Build a hash table from the smaller relation, probe it with every row from the larger relation.

Hash Join  (cost=2850.00..18450.00 rows=500000 width=200)
  Hash Cond: (t.block_height = b.height)
  ->  Seq Scan on transactions t  (cost=0.00..285432.00 rows=10000000 width=148)
  ->  Hash  (cost=1823.00..1823.00 rows=82240 width=52)
        Buckets: 131072  Batches: 1  Memory Usage: 6432kB
        ->  Seq Scan on blocks b  (cost=0.00..1823.00 rows=82240 width=52)

Memory Usage: 6432kB — the hash table fits in memory (within work_mem).
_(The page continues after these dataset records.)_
-- ==== Sys2Proof/Machine/BitIO.lean ====
section
/-! DEFINITION. Unit BIO: the MSB-first bit writer and bit reader (40_bitio.md). -/

namespace Sys2Proof.Machine

/-! ## Writer -/

/-- WBUF has no room for another byte (40_bitio.md R130). -/
def wbufIsFull (cap : Option Nat) (wlen : Nat) : Bool :=
  match cap with
  | none => false
  | some c => decide (c ≤ wlen)

/-- Append a whole byte and start an empty one, or raise WbufFull (40_bitio.md R122, R124, R130). -/
def emitByte (cap : Option Nat) (b : Byte) (w : Writer) : Except Raise Writer :=
  if wbufIsFull cap w.wbuf.length then .error ⟨.wbufFull, w.wbuf.length, 0⟩
  else .ok ⟨w.wbuf ++ [b], 0, 0⟩

/-- `putbit(b)` (40_bitio.md R122). -/
def putbit (cap : Option Nat) (b : Bool) (w : Writer) : Except Raise Writer :=
  let acc := w.wacc ||| (BitVec.ofNat 8 b.toNat <<< (7 - w.wnb.toNat))
  if w.wnb = 7 then emitByte cap acc w
  else .ok { w with wacc := acc, wnb := w.wnb + 1 }

/-- `putbits(v, n)` (40_bitio.md R123): bits n-1 down to 0 of `v`. -/
def putbits (cap : Option Nat) (v : Nat) : Nat → Writer → Except Raise Writer
  | 0, w => .ok w
  | n + 1, w => do
    let w' ← putbit cap (v.testBit n) w
    putbits cap v n w'

/-- `flush()` (40_bitio.md R124). -/
def flush (cap : Option Nat) (w : Writer) : Except Raise Writer :=
  if w.wnb = 0 then .ok w else emitByte cap w.wacc w

/-- The empty writer (40_bitio.md R121). -/
def emptyWriter : Writer := ⟨[], 0, 0⟩

/-- Run a writer body on the state's writer. -/
def onWriter (f : Option Nat → Writer → Except Raise Writer) (s : State) : Except Raise State := do
  let w ← f s.wbufCap s.wr
  pure (s.withWr w)

/-- BW_INIT (40_bitio.md R121). -/
def execBwInit (s : State) : Host.Outcome State Fault Refusal :=
  runCommand noNeeds noChecks (fun s => .ok (s.withWr emptyWriter)) id s

/-- PUTBIT b (40_bitio.md R122). -/
def execPutbit (s : State) : Host.Outcome State Fault Refusal :=
  runCommand noNeeds checkPutbit
    (fun s => onWriter (fun cap => putbit cap (decide (arg0 s = 1))) s) freeWriter s

/-- PUTBITS v, n (40_bitio.md R123). -/
def execPutbits (s : State) : Host.Outcome State Fault Refusal :=
  runCommand noNeeds checkPutbits
    (fun s => onWriter (fun cap => putbits cap (arg0 s) (arg1 s)) s) freeWriter s

/-- BW_FLUSH (40_bitio.md R124). -/
def execBwFlush (s : State) : Host.Outcome State Fault Refusal :=
  runCommand noNeeds noChecks (onWriter flush) freeWriter s

/-! ## Reader -/

/-- Stream bit `k`: bit `7 - k % 8` of RBUF[k / 8] (20_memory.md R60, 10_state.md R41). -/
def streamBit (s : State) (k : Nat) : Bool := (rbyte s (k / 8)).getLsbD (7 - k % 8)

/-- `getbit()` (40_bitio.md R126); `none` is `Exhausted`. -/
def getbit (s : State) : Option (Bool × State) :=
  if 8 * s.rd.rlen ≤ s.rd.rpos then none
  else some (streamBit s s.rd.rpos, s.withRd { s.rd with rpos := s.rd.rpos + 1 })

/-- The loop of `getbits`: `n` bits onto the value `v`. -/
def getbitsLoop : Nat → Nat → State → Option (Nat × State)
  | 0, v, s => some (v, s)
  | n + 1, v, s =>
    match getbit s with
    | none => none
    | some (b, s') => getbitsLoop n (2 * v + b.toNat) s'

/-- `getbits(n)` (40_bitio.md R127); `none` is `Exhausted`, with nothing consumed. -/
def getbits (n : Nat) (s : State) : Option (Nat × State) :=
  if 8 * s.rd.rlen < s.rd.rpos + n then none else getbitsLoop n 0 s

/-- `br_init(len)` (40_bitio.md R125). -/
def brInit (len : Nat) (s : State) : State := s.withRd ⟨len, 0⟩

/-- BR_INIT len (40_bitio.md R125). -/
def execBrInit (s : State) : Host.Outcome State Fault Refusal :=
  runCommand noNeeds noChecks (fun s => .ok (brInit (arg0 s) s)) id s

/-- GETBIT (40_bitio.md R126). -/
def execGetbit (s : State) : Host.Outcome State Fault Refusal :=
  runCommand noNeeds noChecks
    (fun s =>
      match getbit s with
      | none => .error ⟨.streamExhausted, s.rd.rpos, 1⟩
      | some (b, s') => .ok (setRes0 s' b.toNat))
    (freeRes0 ∘ freePosition) s

/-- GETBITS n (40_bitio.md R127). -/
def execGetbits (s : State) : Host.Outcome State Fault Refusal :=
  runCommand noNeeds checkGetbits
    (fun s =>
      match getbits (arg0 s) s with
      | none => .error ⟨.streamExhausted, s.rd.rpos, arg0 s⟩
      | some (v, s') => .ok (setRes0 s' v))
    (freeRes0 ∘ freePosition) s

end Sys2Proof.Machine
end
When it doesn't fit, Batches > 1 means the hash table is written to disk in multiple passes — significantly slower.

Hash  (cost=...)
  Buckets: 32768  Batches: 4  Memory Usage: 4096kB
-- Batches: 4 means the hash spilled to disk 4 times — increase work_mem

Hash join is efficient when:

One relation is small enough to hash in memory
The join key has high cardinality (few hash collisions)
No index is available for a nested loop

Merge Join

Both relations are sorted on the join key; the sorted streams are merged.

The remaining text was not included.